/-- Settles O51: the PMU's commands, SLEEP entry and the wakes, and the window's opening and end. -/
theorem powerStates : Obligations.PowerStates := by
  unfold Obligations.PowerStates
  intro i s makes ok portsDown rests all rtc timer
  have hall : coresRest s = true ↔ all := coresRest_iff s
  refine ⟨fun hm hf => ⟨fun h => ?_, fun hw => ?_, ?_, fun hw => ?_⟩, fun hm he => ?_, ?_, fun he hp ht hx => ⟨fun hb => ?_, ?_⟩,
    fun hm h => ?_, fun hm h => ?_, fun ht => ⟨fun hm hw => ?_, fun hm hv => ?_⟩, fun c hm hw hc => ?_, ?_, ?_,
    fun hw hd => ⟨?_, fun h => ?_⟩⟩
  · exact lands (exec_pmuRun ..) ((pmuCmd_ends hm hf rfl).trans (congrArg (wr · Reg.PMU_CMDSTAT (word stOK)) (pmuRun_leaves h)))
  · exact lands (exec_pmuDoze ..) (doPmuDoze_dozes hm hf hw)
  · intro hw hl he ha s1
    exact lands (exec_pmuSleep ..) (pmuCmd_goes hm hf (sleepAsk_begins hw hl he ha))
  · exact lands (exec_pmuOff ..) (doPmuOff_opens hm hf hw)
  · exact lands (exec_pmuAbort ..) ((guardW_open hm _).trans (if_neg (ne_true_of_eq_false he)))
  · intro hm he t
    exact lands (exec_pmuAbort ..) ((guardW_open hm _).trans ((if_pos he).trans (sleepAbandon_entering he)))
  · exact lands (exec_sleepEnter _) (doSleepEnter_flushes he hp ht hx hb)
  · intro hb h0 h1 hm s1 s2
    exact lands (exec_sleepEnter _) (doSleepEnter_sleeps he hp ht hx hb h0 h1 hm rfl rfl)
  · exact lands (exec_idleEntry _) (doIdleEntry_idles hm (hall.mpr h))
  · exact lands (exec_idleEntry _) (doIdleEntry_runs hm fun h1 => h (hall.mp h1))
  · exact lands (exec_wakeTimer _) (doWakeTimer_timer (wakeDue_of ht) hm hw)
  · exact lands (exec_wakeTimer _) (doWakeTimer_off (wakeDue_of ht) hm hv)
  · exact lands (exec_wakeTimer _) (doWakeTimer_calendar hm hw hc)
  · intro hw s1
    exact lands (exec_pmuWake _) (doPmuWake_waking hw)
  · intro hv s1 s2
    refine ⟨fun h => ?_, fun hw hm => ?_⟩
    · exact lands (exec_powerFail _) ((doPowerFail_supplied hv).trans (if_pos (by rwa [Bool.or_eq_true, decide_eq_true_eq])))
    · exact lands (exec_powerFail _) ((doPowerFail_supplied hv).trans (if_neg (by rw [hw, decide_eq_false hm]; decide)))
  · intro ho hwh hdirty s1
    exact lands (exec_windowComplete _) (doWindowComplete_clean hw hd ho hwh hdirty)
  · exact lands (exec_windowComplete _) (doWindowComplete_unclean hw hd h)

end Sys2Proof.Machine
end

section
/-! ### O52: the hold-up reserve and the load switches -/

namespace Sys2Proof.Machine

open Sys2Proof

theorem doHuWriteReady_reaches {s : State} {mv : BitVec 16} (hv : s.pmu.vmain = true) (ht : fld (rd s Reg.PMU_HUTHR) 15 0 ≤ mv.toNat) :
    doHuWriteReady mv s = huReady (wrFld s Reg.PMU_HUSTAT 15 0 mv.toNat) :=
  if_pos (by rw [hv, decide_eq_true ht]; rfl)

theorem doHuChargeComplete_full {s : State} (hv : s.pmu.vmain = true) (hb : bit (rd s Reg.PMU_HUSTAT) 29 = true) (mv : BitVec 16) :
    let s1 := wrBit (wrFld s Reg.PMU_HUSTAT 15 0 5000) Reg.PMU_HUSTAT 29 false
    doHuChargeComplete none s = huReady s1 ∧ doHuChargeComplete (some mv) s = huReady (huCap s1 mv.toNat) := by
  have h : ¬(!s.pmu.vmain || !bit (rd s Reg.PMU_HUSTAT) 29) = true := by
    rw [hv, hb]
    decide
  exact ⟨if_neg h, if_neg h⟩

theorem doHuCapTest_begins {s : State} (hc : bit (rd s Reg.PMU_HUCFG) 31 = true) (hv : s.pmu.vmain = true) (hw : s.pmu.window = false)
    (h5 : huVolt s = 5000) (hb : bit (rd s Reg.PMU_HUSTAT) 28 = false) (hp : pageBusy s 0x48 = false) :
    doHuCapTest s = wrBit (wrBit s Reg.PMU_HUSTAT 28 true) Reg.PMU_HUSTAT 29 false := by
  refine if_pos ?_
  rw [hc, hv, hw, decide_eq_true h5, hb, hp]
  rfl

/-- The reserve after its test, at the voltage that it has fallen to. -/
def huTested (s : State) (fall : BitVec 16) : State :=
  wrFld (wrBit (wrBit s Reg.PMU_HUSTAT 28 false) Reg.PMU_HUSTAT 29 true) Reg.PMU_HUSTAT 15 0 (5000 - fall.toNat)

theorem doHuCapTestDone_ends {s : State} {fall : BitVec 16} (h : bit (rd s Reg.PMU_HUSTAT) 28 = true) :
    let s1 := huTested s fall
    doHuCapTestDone fall s =
      if fall = 0#16 then huCap { s1 with fresh := s1.fresh + 1 } (Config.free 16 s1.fresh).toNat
      else huCap s1 (100000 / fall.toNat) :=
  if_neg (by rw [h]; decide)

/-- The switches whose order is vetoed. -/
def lswVetoes (s : State) (v : Word) : List Nat := lswAll.filter fun n => lswVeto s n (lswAsk v n)

/-- A supervisor order as far as it is not vetoed, and the report of it with a status. -/
def lswReported (s : State) (v : Word) (st : Nat) : State :=
  let veto := lswVetoes s v
  let t := lswAll.foldl (fun s n => if lmem n veto then s else lswSup s n (lswAsk v n)) s
  wr t Reg.PMU_LSWSTAT (word (0x80000000 + fld v 29 24 * 0x1000000 + st * 0x10000 + veto.foldl (fun m n => m + 2 ^ n) 0 * 0x100 +
    fld (rd t Reg.LSW_STAT) 3 0))

theorem doPmuLswreq_reports {s : State} {i : Initiator} {v : Word} (hm : MayStore s i Reg.PMU_LSWREQ) :
    let t := lswReported s v (if (lswVetoes s v).isEmpty then stOK else stPROT)
    doPmuLswreq i v s = lswEvents s (if (lswVetoes s v).isEmpty then t else raise t 2 8) :=
  guardW_open hm _

theorem doLswMaxonExpiry_opens {s : State} {n : Fin 4} (hb : bit (rd s Reg.LSW_STAT) (16 + n.val) = true)
    (h0 : fld (lswPol s n.val) 15 0 ≠ 0) : doLswMaxonExpiry n s = lswEvents s (lswOpen s n.val) :=
  if_pos (by rw [hb]; simpa using h0)

theorem doLswPolWrite_stores {s : State} {i : Initiator} {n : Fin 4} (hm : MayStore s i (Reg.LSW_POL + 4 * n.val)) (v : Word) :
    doLswPolWrite i n v s = storeReg s i (Reg.LSW_POL + 4 * n.val) v := by
  unfold doLswPolWrite
  exact guardW_open hm _

/-- Settles O52: the reserve's measurements, then the orders and trips of the switches. -/
theorem suppliesAndSwitches : Obligations.SuppliesAndSwitches := by
  unfold Obligations.SuppliesAndSwitches
  intro i n mv fall v s makes volts measured thr h lsw
  refine ⟨fun hv ht => ?_, fun ht => ?_, ?_, fun hc hv hw h5 hb hp => ?_, ?_, ?_, ?_, fun hb h0 => ?_, ?_, fun hm => ?_, ?_, ?_⟩
  · exact lands (exec_huWriteReady ..) (doHuWriteReady_reaches hv ht)
  · exact lands (exec_huBelowThreshold ..) (if_pos ht)
  · intro hv hb s1
    obtain ⟨h1, h2⟩ := doHuChargeComplete_full hv hb mv
    exact ⟨lands (exec_huChargeComplete ..) h1, lands (exec_huChargeComplete ..) h2⟩
  · exact lands (exec_huCapTest _) (doHuCapTest_begins hc hv hw h5 hb hp)
  · intro hb s1
    exact ⟨fun hf => lands (exec_huCapTestDone ..) ((doHuCapTestDone_ends hb).trans (if_neg hf)),
      fun hf => lands (exec_huCapTestDone ..) ((doHuCapTestDone_ends hb).trans (if_pos hf))⟩
  · intro hm t
    exact lands (exec_lswOrder ..) (guardW_open hm _)
  · intro hm veto mask t shown
    refine ⟨fun hv => lands (exec_pmuLswreq ..) ((doPmuLswreq_reports hm).trans ?_),
      fun hv => lands (exec_pmuLswreq ..) ((doPmuLswreq_reports hm).trans ?_)⟩
    · have he : (lswVetoes s v).isEmpty = true := List.isEmpty_iff.mpr hv
      rw [he]
      rfl
    · have he : (lswVetoes s v).isEmpty = false := List.isEmpty_eq_false_iff.mpr hv
      rw [he]
      rfl
  · exact lands (exec_lswMaxonExpiry ..) (doLswMaxonExpiry_opens hb h0)
  · intro hc t
    exact lands (exec_lswTrip ..) (if_pos hc)
  · exact lands (exec_lswPolWrite ..) (doLswPolWrite_stores hm v)
  · exact exec_vloadLoss _
  · exact exec_vloadReturn _

end Sys2Proof.Machine
end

* Prompt
From the line containing "if fall = 0#16" down to the line containing "if_pos (by rw [hb]; simpa using h0)" in the material above, reproduce every line exactly, including the two end lines.

* Result of this task
      if fall = 0#16 then huCap { s1 with fresh := s1.fresh + 1 } (Config.free 16 s1.fresh).toNat
      else huCap s1 (100000 / fall.toNat) :=
  if_neg (by rw [h]; decide)

/-- The switches whose order is vetoed. -/
def lswVetoes (s : State) (v : Word) : List Nat := lswAll.filter fun n => lswVeto s n (lswAsk v n)

/-- A supervisor order as far as it is not vetoed, and the report of it with a status. -/
def lswReported (s : State) (v : Word) (st : Nat) : State :=
  let veto := lswVetoes s v
  let t := lswAll.foldl (fun s n => if lmem n veto then s else lswSup s n (lswAsk v n)) s
  wr t Reg.PMU_LSWSTAT (word (0x80000000 + fld v 29 24 * 0x1000000 + st * 0x10000 + veto.foldl (fun m n => m + 2 ^ n) 0 * 0x100 +
    fld (rd t Reg.LSW_STAT) 3 0))

theorem doPmuLswreq_reports {s : State} {i : Initiator} {v : Word} (hm : MayStore s i Reg.PMU_LSWREQ) :
    let t := lswReported s v (if (lswVetoes s v).isEmpty then stOK else stPROT)
    doPmuLswreq i v s = lswEvents s (if (lswVetoes s v).isEmpty then t else raise t 2 8) :=
  guardW_open hm _

theorem doLswMaxonExpiry_opens {s : State} {n : Fin 4} (hb : bit (rd s Reg.LSW_STAT) (16 + n.val) = true)
    (h0 : fld (lswPol s n.val) 15 0 ≠ 0) : doLswMaxonExpiry n s = lswEvents s (lswOpen s n.val) :=
  if_pos (by rw [hb]; simpa using h0)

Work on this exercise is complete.